To start, I have a subgraph of a full graph declared as shown below
import org.apache.spark.rdd._
import org.apache.spark.graphx._
val nodes: RDD[(VertexId, String)] = sc.parallelize(Array((3L, "3"), (7L, "7"), (5L, "5"), (2L, "2"),(4L,"4")))
val vertices: RDD[Edge[String]] = sc.parallelize(Array(Edge(3L, 7L, "a"), Edge(3L, 5L, "b"), Edge(2L, 5L, "c"), Edge(5L, 7L, "d"), Edge(2L, 7L, "e"),Edge(4L,5L,"f")))
val graph: Graph[String,String] = Graph(nodes, vertices, "z")
val baseNodes: Array[Long] = Array(2L,5L,7L)
val subgraph = graph.subgraph(vpred = (vid,attr)=> baseNodes contains vid)
Then I declare an RDD[Long] of other nodes from the graph.
val testNodes: RDD[Long] = sc.parallelize(Array(3L,4L))
I want to add each testNode to the subgraph and count the triangles present at testNode.
val triangles: RDD[(Long,Int)] = testNodes.map{ newNode =>
val newNodes: Array[Long] = baseNodes :+ newNode
val newSubgraph = graph.subgraph(vpred = (vid,attr)=> newNodes contains vid)
(newNode,findTriangles(7L,newSubgraph))
}
triangles.foreach(x=>x.toString)
My findTriangles works fine if I call it outside of the map function.
def findTriangles(id:Long,subgraph:Graph[String,String]): Int = {
val triCounts = subgraph.triangleCount().vertices
val count:Int = triCounts.filter{case(item,count)=> {item.toInt == id}}.map{case(item,count)=>count}.first
count
}
val triangles = findTriangles(7L,subgraph) //1
But when I run my map function to calculate triangles, I get a NullPointerException. I think the problem is in using my graph val inside the mapping function. Is that the issue? Is there a way to workaround this?

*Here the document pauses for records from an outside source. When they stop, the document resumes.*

-- ==== Sys2Proof/Machine/Ops.lean ====
section
/-! DEFINITION. The named operations over the registers, the command stream and the output buffer, and the
one way a command that fails ends: a status code and nothing else (R251).  The block has no traps and no
return from one (R258). -/

namespace Sys2Proof.Machine

/-- What a step answers. -/
abbrev StepResult := Host.Outcome State Fault Refusal

/-! ### Completion of a command -/

/-- `status(code)`: the command completes and writes STAT.CODE, nothing else (R10, R250). -/
def State.status (c : Status) (s : State) : State := { s with code := c }

/-- `RES <- v`, and RES is written from now on (R10, R24). -/
def State.setRes (v : U64) (s : State) : State := { s with res := v, resWritten := true }

/-- `STAT.ENDED <- e` (R23). -/
def State.setEnded (e : Bool) (s : State) : State := { s with ended := e }

/-- The decoder after a command. -/
def State.setDec (d : Decoder) (s : State) : State := { s with dec := d }

/-- The output buffer after a command. -/
def State.setMem (m : Memory) (s : State) : State := { s with mem := m }

/-- `HRNG <- v`, and it holds a value from now on (R26). -/
def State.setHrng (v : U64) (s : State) : State := { s with hrng := v, hrngWritten := true }

/-- All of `STG` and its written marks (R25). -/
def State.setStg (f : ParamFile) (marks : Vector Bool 24) (s : State) : State :=
  { s with stg := f, stgWritten := marks }

/-- `zext64` of a 32-bit result (R24). -/
def zext64 (v : Word) : U64 := v.setWidth 64

/-- The status of a command that fails a decode check (R88). -/
def rejectStatus : Reject → Status
  | .illegal => .illegal
  | .reserved => .reserved
  | .index => .index
  | .format => .format

/-- A rejected command writes its status code and nothing else (R88, R251). -/
def State.rejectCommand (why : Reject) (s : State) : State := s.status (rejectStatus why)

/-! ### The command stream (R21, R22) -/

/-- The words the host has written and the block has not consumed. -/
def State.pending (s : State) : List Word := s.cmds.drop s.pos

/-- The block consumes `n` words (R82). -/
def State.consume (n : Nat) (s : State) : State := { s with pos := s.pos + n }

/-! ### The output buffer (R60, R63, R66) -/

/-- The byte the block last wrote at `a`, if it wrote one. -/
def Memory.read : Memory → Nat → Option Byte
  | [], _ => none
  | (a', b) :: m, a => if a = a' then some b else Memory.read m a

/-- Writes one byte and keeps the addresses strictly rising. -/
def Memory.write : Memory → Nat → Byte → Memory
  | [], a, b => [(a, b)]
  | (a', b') :: m, a, b =>
    if a < a' then (a, b) :: (a', b') :: m
    else if a = a' then (a, b) :: m
    else (a', b') :: Memory.write m a b

/-- The canonical form: addresses strictly rising. -/
def Memory.wf : Memory → Bool
  | [] => true
  | (a, _) :: m => m.all (fun c => decide (a < c.1)) && Memory.wf m

/-- Whether the platform admits a byte address (`OUT_ADMIT`, R66). -/
def admits (pl : Config.Platform) (a : Nat) : Bool :=
  pl.outAdmit.any fun r => decide (r.lo ≤ a) && decide (a < r.hi)

/-- The low `n` bytes of a value, least significant first (R60, R63). -/
def bytesLE : Nat → Nat → List Byte
  | 0, _ => []
  | n + 1, v => BitVec.ofNat 8 v :: bytesLE n (v / 256)

/-- Bytes written at rising addresses from `a`; a byte the platform does not admit is stuck (R66, R256). -/
def writeBytes (pl : Config.Platform) : List Byte → Nat → Memory → Except Fault Memory
  | [], _, m => .ok m
  | b :: bs, a, m =>
    if admits pl a then writeBytes pl bs (a + 1) (Memory.write m a b) else .error .stuckOutsideAdmit

/-- `MemWrite(addr, n, v)`: byte `v[8k+7:8k]` to address `addr + k` (R60). -/
def memWrite (pl : Config.Platform) (addr n : Nat) (v : Nat) (m : Memory) : Except Fault Memory :=
  writeBytes pl (bytesLE n v) addr m

end Sys2Proof.Machine
end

I think that the issue should be the baseNodes variable. Variables that are declared locally, such as baseNodes in your example, are only visible in the Spark driver, not in the executors that actually execute transformations and actions. To avoid the NullPointerException, you need to parallelize any variable that you'll need in the transformations (like map) that are executed on the executors. As an alternative, if the variable you have is read-only, you can broadcast that variable to executors using the broadcast construct in Spark. In your case, it seems that baseNodes doesn't get modified within the map operation, so it's a good candidate to be broadcast instead of parallelized.